Information provided below:
-- ==== Sys2Proof/Machine/EvHost.lean ====
section
/-! DEFINITION. The host link, the management mailbox and the staged start (chapter 23): launch-queue registers (R473), mailbox commands
(R338, R477, R479, R481), the start (R480), the clock (R484), link errors (R476), and accesses of the host and of peers (R232, R478,
R483). -/

namespace Sys2Proof.Machine

/-- Bytes of HDM (R470). -/
def hdmBytes : Nat := 768 * 2 ^ 30

/-- The device offset of a host-physical address in the HDM range, whose base the host sets (R470). -/
def State.hdmOfs? (s : State) (a : Nat) : Option Nat :=
  if s.hdmBase.toNat ≤ a ∧ a < s.hdmBase.toNat + hdmBytes then some (a - s.hdmBase.toNat) else none

/-- The host sets the base of the range through the CXL HDM decoder capability (R470); no event of the table stands for it, and nothing
else of the capability is held (DESIGN CHOICE, log entry 117). -/
def State.setHdmBase (s : State) (base : DWord) : State := { s with hdmBase := base }

/-- Whether stage A to D (0 to 3) is complete (Table 23.6). -/
def State.stageDone (s : State) (n : Nat) : Bool := s.startStat.getLsbD n

/-- Whether BAR0, the mailbox and SPDM answer: from stage A on, and after an error, which leaves stage A function (R480). -/
def State.answers (s : State) : Bool := s.stageDone 0 || s.startStat.toNat / 65536 != 0

/-! ### Launch queues (R473, R480) -/

/-- Whether a queue lies in HDM and every value is in range. -/
def Partition.lqOk (p : Partition) : Bool :=
  p.lqBase.toNat % 4096 == 0 && powerIn p.lqSize 16 65536 && decide (p.lqBase.toNat + 128 * p.lqSize.toNat ≤ hdmBytes) &&
    decide (50 ≤ p.lqRecall.toNat) && decide (p.lqRecall.toNat ≤ 10000)

/-- A write of EN (R473, R480). -/
def State.lqEnWrite (s : State) (part : Nat) (en : Bool) : State :=
  if !en then s.modPart part fun p => { p with lqEn := false }
  else if s.stageDone 2 && (s.part part).lqOk then s.modPart part fun p => { p with lqEn := true }
  else s

/-- LQ_ENABLE (R473). -/
def execLqEnable (part : Nat) (en : Bool) (s : State) : Host.Outcome State Fault Refusal :=
  .next (if decide (part < 32) && s.answers then s.lqEnWrite part en else s)

/-- A host write to a launch-queue register at an offset of its block (Table 23.3). The access width is not stated: LQ_BASE and LQ_EXPECT
are written whole, as 64 bits at their first offset, the other registers as 32 bits, and a write inside one has no effect (DESIGN CHOICE,
log entry 111). -/
def State.lqWrite (s : State) (part ofs : Nat) (v : DWord) : State :=
  let free := !(s.part part).lqEn
  if ofs = 0x00 then s.modPart part fun p => if free then { p with lqBase := v } else p
  else if ofs = 0x08 then s.modPart part fun p => if free then { p with lqSize := lo32 v } else p
  else if ofs = 0x0C then s.lqEnWrite part (v.getLsbD 0)
  else if ofs = 0x10 then s.modPart part fun p => if free then { p with lqExpect := v } else p
  else if ofs = 0x18 then s.modPart part fun p => { p with lqRecall := lo32 v }
  else s

/-! ### The management mailbox (R479) -/

/-- A command has run: MB_CMD names it, its partition field as written (R5), MB_RET its code, and a partition's command raises its
management vector (R472, R479). -/
def State.mbDone (s : State) (op : Nat) (part : Option Nat) (code : Nat) : State :=
  let field := part.getD (s.mbCmd.extractLsb' 8 8).toNat
  let s := { s with mbCmd := BitVec.ofNat 32 (field * 2 ^ 8 + op), mbRet := BitVec.ofNat 32 code, mbWait := none }
  match part with
  | some p => s.raise (4 * p + 3)
  | none => s

/-- Whether the mailbox takes a command: where it answers, and not while BUSY. -/
def State.mbOpen (s : State) : Bool := s.answers && s.mbWait.isNone

/-- Bytes written over a list from an offset. -/
def spliceBytes (old : List Byte) (ofs : Nat) (bs : List Byte) : List Byte :=
  old.take ofs ++ List.replicate (ofs - old.length) 0 ++ bs ++ old.drop (ofs + bs.length)

/-- Put bytes into the data area. -/
def State.mbPut (s : State) (ofs : Nat) (bs : List Byte) : State := { s with mbData := spliceBytes s.mbData ofs bs }

/-- The inactive slot (R479). -/
def State.idleSlot (s : State) : Nat := 1 - s.fwActive

/-- FW_LOAD (R479): an image chunk into the inactive slot. -/
def execFwLoad (ofs : Nat) (bytes : List (BitVec 8)) (s : State) : Host.Outcome State Fault Refusal :=
  if !s.mbOpen then .next s
  else
    let img := spliceBytes (s.fwSlots.getD s.idleSlot []) ofs bytes
    .next ({ s with fwSlots := lset s.fwSlots s.idleSlot img }.mbDone 0x01 none 0)

/-- Whether an image's header is one and its security version is high enough (R481). -/
def fwHeaderOk (img : List Byte) (min_ : Nat) : Bool := recField img 0 4 == 0x4657494D && decide (min_ ≤ recField img 8 4)

/-- Whether the image of a slot is valid: its header, both signatures, and the minimum in the signed configuration blob (R481). -/
def State.slotValid (s : State) (n : Nat) : Bool :=
  let img := s.fwSlots.getD n []
  fwHeaderOk img (Config.blobMin s.blob).toNat && Config.signaturesVerify img

/-- FW_ACTIVATE (R479, R481): the inactive slot, if its image is valid, becomes the active one at the next reset. -/
def execFwActivate (s : State) : Host.Outcome State Fault Refusal :=
  if !s.mbOpen then .next s
  else if !fwHeaderOk (s.fwSlots.getD s.idleSlot []) (Config.blobMin s.blob).toNat then .next (s.mbDone 0x02 none 2)
  else if s.slotValid s.idleSlot then .next ({ s with fwNext := s.idleSlot }.mbDone 0x02 none 0)
  else .next (s.mbDone 0x02 none 5)

/-- Whether a context has a launch in the front end or a resident or saved skein (R280). -/
def State.ctxBusy (s : State) (key : Nat) : Bool := !(s.skeinsIn key).isEmpty || !(s.launchesIn key).isEmpty

/-- Destroy a context (R280, R183, R215): its FIFO banks are released, its translations go, and its queued records with them. -/
def State.destroyCtx (s : State) (key : Nat) : State :=
  let mine := fun (p x : Nat) => ctxKey p x == key
  let cl := fun (c : Cluster) =>
    { c with
      tlb := c.tlb.filter fun x => !mine x.part x.ctx, misses := c.misses.filter fun m => !mine m.part m.ctx }
  let die := fun (d : Die) =>
    { d with prq := d.prq.filter fun e => !mine e.part e.ctx, prqWait := d.prqWait.filter fun e => !mine e.part e.ctx }
  let s := s.clusters.foldl (fun a c => a.freeFifos key c.1) s
  let s : State := { s with
    clusters := s.clusters.map fun c => (c.1, cl c.2)
    dies := s.dies.map fun d => (d.1, die d.2) }
  s.modCtx key fun c =>
    { c with
      xlRoot := 0, en := false, prqIrq := false, prqEn := false, privRoot := 0, privLane := 8, xlInvVa := 0, xlInvBusy := false
      prqRing := 0, prqSize := 64, prqHead := 0, prqTail := 0 }

/-- A write of XL_CTL through the mailbox, which alone sets and clears EN (R280, R479). -/
def State.xlCtlMach (s : State) (key : Nat) (v : Word) : WrRes :=
  let was := (s.ctx key).en
  if was && !v.getLsbD 2 then (if s.ctxBusy key then .refused else .ok (s.destroyCtx key))
  else
    .ok (s.modCtx key fun c =>
      { c with
        en := v.getLsbD 2, prqIrq := v.getLsbD 1, prqEn := v.getLsbD 0
        sliceAt := if was then c.sliceAt else s.refCount })

/-- Whether PART_WR may write a register number: one that is defined and is not RO, or CTX_SAVE (log entry 27). -/
def mbWritable (sr : Nat) : Bool := ((srInfo sr).map fun i => !i.ro || sr == 0x024 || sr == 0x025).getD false

/-- The write of a PART_WR. -/
def State.partWrite (s : State) (part ctx sr : Nat) (v : Word) : WrRes :=
  let key := ctxKey part ctx
  if 32 ≤ part ∨ 16 ≤ ctx ∨ !mbWritable sr then .bad
  else if sr = 0x202 then s.xlCtlMach key v
  else s.regWrite { ctx := key, cluster := 0, fib := none } sr v

/-- PART_WR (R452, R479): one that must wait leaves the mailbox BUSY. -/
def execPartWr (part ctx sr : Nat) (v : BitVec 32) (s : State) : Host.Outcome State Fault Refusal :=
  let again := s.mbWait == some (part, ctx, sr, v)
  if !s.answers || (s.mbWait.isSome && !again) then .next s
  else
    let p := if part < 32 then some part else none
    match s.partWrite part ctx sr v with
    | .ok s' => .next (s'.mbDone 0x10 p 0)
    | .bad => .next (s.mbDone 0x10 p 2)
    | .refused => .next (s.mbDone 0x10 p 3)
    | .wait => .next { s with mbWait := some (part, ctx, sr, v), mbCmd := BitVec.ofNat 32 (2 ^ 31 + part * 2 ^ 8 + 0x10) }

/-- Registers that belong to a fibre, a strand or a cluster, which no mailbox command names (R479). -/
def srLocal (sr : Nat) : Bool :=
  sr == 0x000 || (decide (0x008 ≤ sr) && decide (sr ≤ 0x010)) || (decide (0x040 ≤ sr) && decide (sr ≤ 0x085)) || sr == 0x0A8 ||
    sr == 0x0A1 || sr == 0x0A2 || sr == 0x0C1 || sr == 0x0E6 || sr == 0x0EA || sr == 0x0EB

/-- PART_RD (R479): the value follows the register number in the data. -/
def execPartRd (part ctx sr : Nat) (s : State) : Host.Outcome State Fault Refusal :=
  if !s.mbOpen then .next s
  else if 32 ≤ part ∨ 16 ≤ ctx ∨ (srInfo sr).isNone ∨ srLocal sr then .next (s.mbDone 0x11 (if part < 32 then some part else none) 2)
  else
    let v := s.regRead { ctx := ctxKey part ctx, cluster := 0, fib := none } sr
    .next ((s.mbPut 4 (bytesOfNat 4 v.toNat)).mbDone 0x11 (some part) 0)

/-- ROLLBACK (R338, R479): only of a stopped partition, and not once its log has filled (R337). -/
def execRollback (part : Nat) (s : State) : Host.Outcome State Fault Refusal :=
  if !s.mbOpen then .next s
  else if 32 ≤ part then .next (s.mbDone 0x20 none 2)
  else if (s.part part).halted.isNone then .next (s.mbDone 0x20 (some part) 4)
  else if (s.part part).ckFull then .next (s.mbDone 0x20 (some part) 2)
  else .next (((s.undoAll part).modPart part fun p => { p with undo := [] }).mbDone 0x20 (some part) 0)

/-- PART_RESET (R318, R479): the halt line of a stopped partition clears, and its launches are numbered from 0 again. -/
def execPartReset (part : Nat) (s : State) : Host.Outcome State Fault Refusal :=
  if !s.mbOpen then .next s
  else if 32 ≤ part then .next (s.mbDone 0x21 none 2)
  else if (s.part part).halted.isNone then .next (s.mbDone 0x21 (some part) 4)
  else .next ((s.modPart part fun p => { p with halted := none, devSeq := 0 }).mbDone 0x21 (some part) 0)

/-- PEER_WR (R477): an entry of 32 bytes. -/
def execPeerWr (part idx : Nat) (bytes : List (BitVec 8)) (s : State) : Host.Outcome State Fault Refusal :=
  if !s.mbOpen then .next s
  else if 32 ≤ part then .next (s.mbDone 0x30 none 2)
  else if 65536 ≤ idx ∨ bytes.length ≠ 32 then .next (s.mbDone 0x30 (some part) 2)
  else .next ((s.modPart part fun p => { p with peers := tset p.peers idx bytes }).mbDone 0x30 (some part) 0)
End of Information provided.
What is being asked:
Show every line in the entries where the string "WrRes" occurs.

Solution for this task:
def State.xlCtlMach (s : State) (key : Nat) (v : Word) : WrRes :=
def State.partWrite (s : State) (part ctx sr : Nat) (v : Word) : WrRes :=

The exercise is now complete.